A-Z Drama Challenge: Tsuki ni Shizumu

Another one that landed on my list after retracing some of my favorite queens of Jpop – this time being none other than Ayumi Hamasaki. A legend in her own right even if she’s no longer at the peak. Her legacy is one that anyone unfamiliar should look into, she was on the cover of TIME magazine in America back in the day, and holds the record for one of the most expensive music videos produced ever.
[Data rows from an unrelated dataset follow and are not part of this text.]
theorem step_of_write_cw {p : Nat} (hp : p < 4096) (h : s.pending = .write (BitVec.ofNat 20 (0x20000 + p)) v :: rest) :
    step s = .next (setCw p (v.setWidth 8) { s with pending := rest, reply := none }) := by
  rw [step_of_write_space (space := 2) (by decide) (by omega) (by decide) h]
  exact congrArg _ (if_pos hp)

theorem step_of_write_blk {b j : Nat} (hb : b < 128) (hj : j < 256)
    (h : s.pending = .write (BitVec.ofNat 20 (0x30000 + 256 * b + j)) v :: rest) :
    step s = .next (setBlkByte b j (v.setWidth 8) { s with pending := rest, reply := none }) := by
  rw [Nat.add_assoc] at h
  rw [step_of_write_space (space := 3) (by decide) (by omega) (by decide) h]
  have inside : 256 * b + j < 32768 := by omega
  simp only [writeElement, if_pos inside, show (256 * b + j) / 256 = b by omega, show (256 * b + j) % 256 = j by omega]

/-- A host write of a register other than `CMD` (20_memory.md R61). -/
theorem step_of_write_register {n : Nat} (hn : n < 65536) (notCmd : n ≠ 1)
    (h : s.pending = .write (BitVec.ofNat 20 n) v :: rest) :
    step s = .next (writeReg n v { s with pending := rest, reply := none }) := by
  have other : BitVec.ofNat 20 n ≠ 0x00001 := by
    intro same
    refine notCmd ?_
    have value := congrArg BitVec.toNat same
    rw [BitVec.toNat_ofNat, Nat.mod_eq_of_lt (by omega)] at value
    exact value
  have space := addrSpace_ofNat (space := 0) (low := n) (by decide) hn
  have low := addrLow_ofNat (space := 0) (low := n) hn
  rw [Nat.mul_zero, Nat.zero_add] at space low
  rw [step_of_write h other, space, low, writeElement]

end

/-- The low bits of a word as a register of that width reads them. -/
theorem setWidth_setWidth_eq_mod (v : Word) (w : Nat) :
    (v.setWidth w).setWidth 32 = BitVec.ofNat 32 (v.toNat % 2 ^ w) := by
  refine BitVec.eq_of_toNat_eq ?_
  rw [BitVec.toNat_setWidth, BitVec.toNat_setWidth, BitVec.toNat_ofNat]

/-! ## The places that store nothing -/

/-- Only the registers 4 to 8 are read-write (10_state.md R22 to R25). -/
theorem writeReg_of_other {n : Nat} (h : ¬(4 ≤ n ∧ n ≤ 8)) (v : Word) (s : State) : writeReg n v s = s := by
  unfold writeReg
  split
  case h_6 => rfl
  all_goals omega

theorem writeElement_of_storesNothing {a : Addr} (h : StoresNothing a.toNat) (v : Word) (s : State) :
    writeElement (addrSpace a) (addrLow a) v s = s := by
  rcases h with ⟨register, -, other⟩ | ⟨lower, upper⟩ | above
  · have space : addrSpace a = 0 := by unfold addrSpace; omega
    have low : addrLow a = a.toNat := by unfold addrLow; omega
    rw [space, low]
    exact writeReg_of_other other v s
  · have space : addrSpace a = 2 := by unfold addrSpace; omega
    have beyond : ¬addrLow a < 4096 := by unfold addrLow; omega
    rw [space]
    exact if_neg beyond
  · by_cases blk : addrSpace a = 3
    · have beyond : ¬addrLow a < 32768 := by unfold addrLow addrSpace at *; omega
      rw [blk]
      exact if_neg beyond
    · exact writeElement_of_four_le (by unfold addrSpace at *; omega) _ v s

/-! ## The fields of `STATUS` -/

/-- A field above the low part of a word. -/
theorem extractLsb'_append_above {m n : Nat} (hi : BitVec m) (lo : BitVec n) (k len : Nat) :
    (hi ++ lo).extractLsb' (n + k) len = hi.extractLsb' k len := by
  rw [BitVec.extractLsb'_append_eq_of_le (Nat.le_add_right n k), Nat.add_sub_cancel_left]

/-- The field at the low end of a word. -/
theorem extractLsb'_append_low {m n : Nat} (hi : BitVec m) (lo : BitVec n) : (hi ++ lo).extractLsb' 0 n = lo :=
  BitVec.extractLsb'_append_eq_right

/-! ## The obligations -/

/-- Settles O5: the registers are computed, and every other place shows a 0 of the reset state. -/
theorem resetReadsAsTheResetTable : Obligations.ResetReadsAsTheResetTable := by
  have illegal : ¬LegalVersion State.reset := by
    unfold LegalVersion
    decide
  refine ⟨by decide +kernel, fun n lower upper => ?registers, fun b hb => ?bstat, fun k hk => ?out, rfl⟩
  case registers => rw [readAt_register _ upper, readReg_of_fifteen_le (by omega)]
  case bstat =>
    have clear : bstatOf State.reset b = 0 := bstatOf_clearBstat State.reset b
    rw [readAt_bstat _ hb, clear]
    rfl
  case out =>
    rw [readAt_out _ hk, outByte_of_not_legal illegal]
    rfl

/-- Settles O17: a read is answered with the element, and each place reads its element. -/
theorem hostReadChangesNothing : Obligations.HostReadChangesNothing := by
  refine ⟨fun s a rest h => ?_, fun s => ?_⟩
  · rw [step_of_read h, readAt_toNat]
  · have register {n : Nat} (hn : n < 65536) := readAt_register s hn
    refine ⟨register (by decide), register (by decide), register (by decide), register (by decide), register (by decide),
      register (by decide), register (by decide), register (by decide), register (by decide), register (by decide),
      register (by decide), fun x y hx hy => ?grid, fun p hp => readAt_cw s hp, fun b hb j hj => readAt_blk s hb hj,
      fun b hb i hi => readAt_syn s hb hi, fun b hb => readAt_bstat s hb⟩
    case grid =>
      rw [readAt_grid s hx hy]
      cases gridCell s x y <;> rfl
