-- ==== Sys2Proof/Machine/Flags.lean ====
section
/-! DEFINITION. The core has no sticky flag and no condition code (10_state.md R19). Its two one-operation indications are the
result code `err` (60_exceptions.md R210, R211) and the `rtr` bit of a frame. -/

namespace Sys2Proof
namespace Machine

/-- The five error kinds; the list is closed (R210). -/
inductive ErrKind where
  /-- HDR.ENC: `sid_in > 127`. -/
  | invalidIdentifier
  /-- HDR.DEC: fewer than two bytes. -/
  | insufficientData
  /-- MSG.DEC: no bytes. -/
  | emptyInput
  /-- CAT.LOOKUP, MSG.DEC: the ROM location is empty. -/
  | unknownOpcode
  /-- MSG.NEW, MSG.DEC, PK: the payload length is not `v >> 5`. -/
  | payloadLengthMismatch
deriving DecidableEq, Repr

/-- What the `err` port shows when an operation has completed (R211). -/
inductive Err where
  | ok
  | kind (k : ErrKind)
deriving DecidableEq, Repr

/-- The 3-bit code of an error kind (R211). -/
def errKindCode : ErrKind → BitVec 3
  | .invalidIdentifier => 1
  | .insufficientData => 2
  | .emptyInput => 3
  | .unknownOpcode => 4
  | .payloadLengthMismatch => 5

/-- The 3-bit code on the `err` port (R211). -/
def errCode : Err → BitVec 3
  | .ok => 0
  | .kind k => errKindCode k

/-- The mode character of a frame: `'R'` when `rtr`, else `'N'` (R19, R57, R171). -/
def modeChar (rtr : Bool) : Byte := if rtr then Bits.charR else Bits.charN

/-- The `rtr` bit a mode character selects (R57, R184), none for any other byte. -/
def rtrOfMode (c : Byte) : Option Bool :=
  if c = Bits.charN then some false else if c = Bits.charR then some true else none

end Machine
end Sys2Proof
end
Tsuki ni Shizumu not being said video, and much more of a side note in her story. It was made in 2002 to couple with the release of her song “VOYAGE”. In fact you could say that “VOYAGE”‘s music video is the super short version. I actually pulled the screenshot for this blog from the MV lol. The full ‘movie’ exists online in various forms but this is one where I bought a DVD copy just to be sure I got the full film, and it would be in the best quality possible.
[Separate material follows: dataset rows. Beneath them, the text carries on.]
-- ==== Sys2Proof/Machine/Cat.lean ====
section
/-! DEFINITION. Unit CAT (42_opcode_rom.md). -/

namespace Sys2Proof
namespace Machine

/-- The entry at `v` or UnknownOpcode (R118). -/
def lookupDescriptor (rom : Rom) (v : Byte) : Except ErrKind Descriptor :=
  match romRead rom v with
  | some d => .ok d
  | none => .error .unknownOpcode

/-- CAT.LEN (R111): it does not consult the ROM. -/
def execCatLen (v : Byte) (s : State) : Host.Outcome State Fault Refusal :=
  .next (s.complete (.count (Bits.byteCount v)))

/-- CAT.LOOKUP (R118). -/
def execCatLookup (v : Byte) (s : State) : Host.Outcome State Fault Refusal :=
  withRom s (respond ((lookupDescriptor s.rom v).map .descriptor) s)

/-- CAT.CHECK (R119): it may be used on any image (R242). -/
def execCatCheck (s : State) : Host.Outcome State Fault Refusal :=
  .next (s.complete (.bit (romCheck s.rom)))

end Machine
end Sys2Proof
end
I mean you should just listen to Ayumi anyway, so here’s the MV. A 6 minute sample of the film so to speak.

With all that said, Tsuki ni Shizumu or Sinking into the Moon is a Ayumi Hamasaki’s second and final time as a main character in a major production. Minamo (Ayumi Hamasaki) is a young woman whose unable to sleep due to her terrifying dreams. In her dreams she’s called ‘Kagari’ a woman of the past, whose being primed to be a sacrificial lamb in a mysterious ceremony. She is admitted to a psychiatric ward to try and uncover the truth, only for the doctors to realize the answer may lay outside of Minamo and in the hands of another.

It’s a very short, and rather concise film running at just around 40 minutes. There’s the romantic elements, and the drama of what-if’s and did-that-really-happen. It’s a really fun idea I think. Building a whole short film around the idea of a song? Honestly an idea ahead of it’s time, if Hamasaki’s juniors are anything to go by.

It’s another film that hasn’t quite aged well in terms of technology. It had a duel VHS and DVD release – 2002 was a fascinating time to be alive. There is that wonderful ‘crunch’ to the film that gives it personality, as well as making a few scenes hard to read. Since this story is based around a dream, and a rather fantastical one at that I think it adds a lot to that mystique.

I mean the perfect blend of practical effects (the tear) and CGI (the moon). Also iconic as hell.

The acting in this one does show why Ayumi never really took anymore roles after it though. She felt very coached with a lot of her expressions feeling very one dimensional. There wasn’t a lot of nuance in her performance, but she did convey a certain amount of emotion. The other thing is that Ayumi has some very distinct voice and speech patterns that just didn’t quite blend here. Her opposite, Iseya Yusuke who played Akira/Takaomi managed to fill in the bigger gaps once he was introduced. He had a much more subdued performance that balanced out the overall feeling.

I think I’m showing my bias here but I just really love this era in Japanese film. The sets were simple, but conveyed enough to make it work. The area where the dream sequences were filmed is positively gorgeous. 10/10 would chose to sink into the moon there. There’s a good balance of practical and special effects that hold up surprisingly well too. Also the music – excellent stuff, it really helped shape the project in a positive way.

Overall, I just really like projects like this. Going in they knew this wasn’t some blockbuster film that would win over critics – they made it because they had the means and desire to. Simple as that. It’s not officially licensed (nor do I see it being anytime soon) but a good keyword search and you can find it subbed. If you’re looking to dip your toes into Japanese cinema I think this is a good place to start. Maybe you’ll sink into liking the film like me.



  1. Iconic! Ayumi Hamasaki was one of the first J-pop acts I ever discovered and got really into, and I still have a huge soft spot for her earlier work, especially late 90 to early 2000s.